Sebelum mengakhiri kuliahnya, Irwan bersama teman-temannya merintis kursus bimbingan belajar di Lolong, Padang. Mereka mulai membuka kelas pada 1987. Selain dirinya, beberapa pendiri adalah sekaligus guru di antaranya Syukri Arief dan Mahyeldi Ansharullah. Kursus yang mereka dirikan mereka beri nama Adzkia. Dengan uang yang terkumpul, mereka mencetak satu rim brosur. Irwan mengaku, tahun-tahun pertama penghasilan yang mereka peroleh hanya cukup untuk menutupi biaya kontrakan tempat kursus dan biaya operasional. Selang setahun, kelas kursus berpindah ke Komplek PGAI, Jati. Bersamaan dengan itu, Irwan mendirikan Yayasan Pendidikan Adzkia untuk menaungi bimbingan belajar, taman kanak-kanak, sekolah menengah, dan perguruan tinggi Adzkia yang dibuka secara bertahap sejak 1994. Ilmu psikologi yang ditimbanya di bangku kuliah ia terapkan dalam pembinaan anak didik. Yayasan Pendidikan Adzkia kini telah mengelola TK, SD, SMP, SMA/SMK, dan perguruan tinggi.

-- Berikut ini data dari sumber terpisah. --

/-- The staged glyphs become current (R90). -/
def commitGlyphs (s : State) : State :=
  let g := s.tbs.glyphStage
  if g.state = .staged then
    tableReport g.loadTag (some .glyph) (.committed g.count)
      (s.withTbs { s.tbs with glyphs := mergeGlyphs g.firstGlyph g.records s.tbs.glyphs, glyphStage := idleStaging })
  else s

/-- Every staged table becomes current, in the order GHOST, DIRECTIONS, GLYPH (R90). -/
def commitStaged (s : State) : State := commitGlyphs (commitDirections (commitGhosts s))

/-! ## LOAD_END (R74) -/

/-- A bank's LOAD_END whose CRC matches: the build starts (R74, R77). -/
def startBuild (b : BankId) (tag : Byte) (crc : Word16) (s : State) : State :=
  s.withTbs (setBank s.tbs b { bankOf s.tbs b with state := .building, acceptedCrc := some crc, loadTag := tag })

/-- A bank's LOAD_END whose CRC differs (R74). -/
def bankMismatch (b : BankId) (tag : Byte) (s : State) : State :=
  tableReport tag (some (bankTarget b)) .mismatch
    (s.withTbs (setBank s.tbs b { bankOf s.tbs b with state := .damaged }))

/-- The staging record of a LOAD_END whose CRC matches. -/
def staged {α : Type} (g : Staging α) (tag : Byte) : Staging α := { g with state := .staged, loadTag := tag }

/-- A small target's content is staged (R74). -/
def stageTarget (target : Target) (tag : Byte) (s : State) : State :=
  match target with
  | .ghost => s.withTbs { s.tbs with ghostStage := staged s.tbs.ghostStage tag }
  | .directions => s.withTbs { s.tbs with directionStage := staged s.tbs.directionStage tag }
  | .glyph => s.withTbs { s.tbs with glyphStage := staged s.tbs.glyphStage tag }
  | _ => s

/-- A small target's LOAD_END whose CRC differs: its records are discarded (R74). -/
def stageMismatch (target : Target) (tag : Byte) (s : State) : State :=
  tableReport tag (some target) .mismatch
    (match target with
    | .ghost => s.withTbs { s.tbs with ghostStage := idleStaging }
    | .directions => s.withTbs { s.tbs with directionStage := idleStaging }
    | .glyph => s.withTbs { s.tbs with glyphStage := idleStaging }
    | _ => s)

/-- A small target's LOAD_END whose CRC matches: staged while LOCKED, and current at once otherwise, with a search
request for DIRECTIONS (R74, R90). -/
def stageOrCommit (target : Target) (tag : Byte) (s : State) : State :=
  let s1 := stageTarget target tag s
  if isLocked s then s1
  else
    match target with
    | .ghost => commitGhosts s1
    | .directions => searchRequest (commitDirections s1)
    | .glyph => commitGlyphs s1
    | _ => s1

Pada tahun 1995, Irwan melanjutkan kuliah di Malaysia, membawa serta istri dan lima anaknya saat itu. Ia mengambil kuliah S-2 bidang pengembangan SDM di Universitas Putra Malaysia, Selangor. Meski punya catatan IPK rendah, UPM bersedia menerimanya dengan status percobaan satu semester. Ia malah menantang dan menemui Pembantu Rektor UPM Prof. Hasyim Hamzah menyatakan kesanggupannya menyelesaikan studi dalam tiga semester. Ia menyelesaikan kuliah pada tahun 1996, satu setengah tahun lebih awal dari waktu normal tiga tahun, dan melanjutkan kuliah S-3 di kampus yang sama. Gelar PhD diraihnya pada tahun 2000 dengan IPK cumlaude 3,97.

Sehari-hari di Selangor, ia harus bekerja keras mengurus keluarga. Dengan istri, ia berbagi tugas karena tak ada pembantu. Irwan mengaku, di antara kegiatannya, dirinya hanya mengalokasikan sekitar 10 sampal 20 persen untuk kuliah. Kegiatan dakwahnya tetap berlanjut. Bahkan, ia menuaikan dakwah sampai ke London, Inggris dan harus mengerjakan tugas-tugas perkuliahan dalam perjalanan di dalam mobil, pesawat, atau kereta api.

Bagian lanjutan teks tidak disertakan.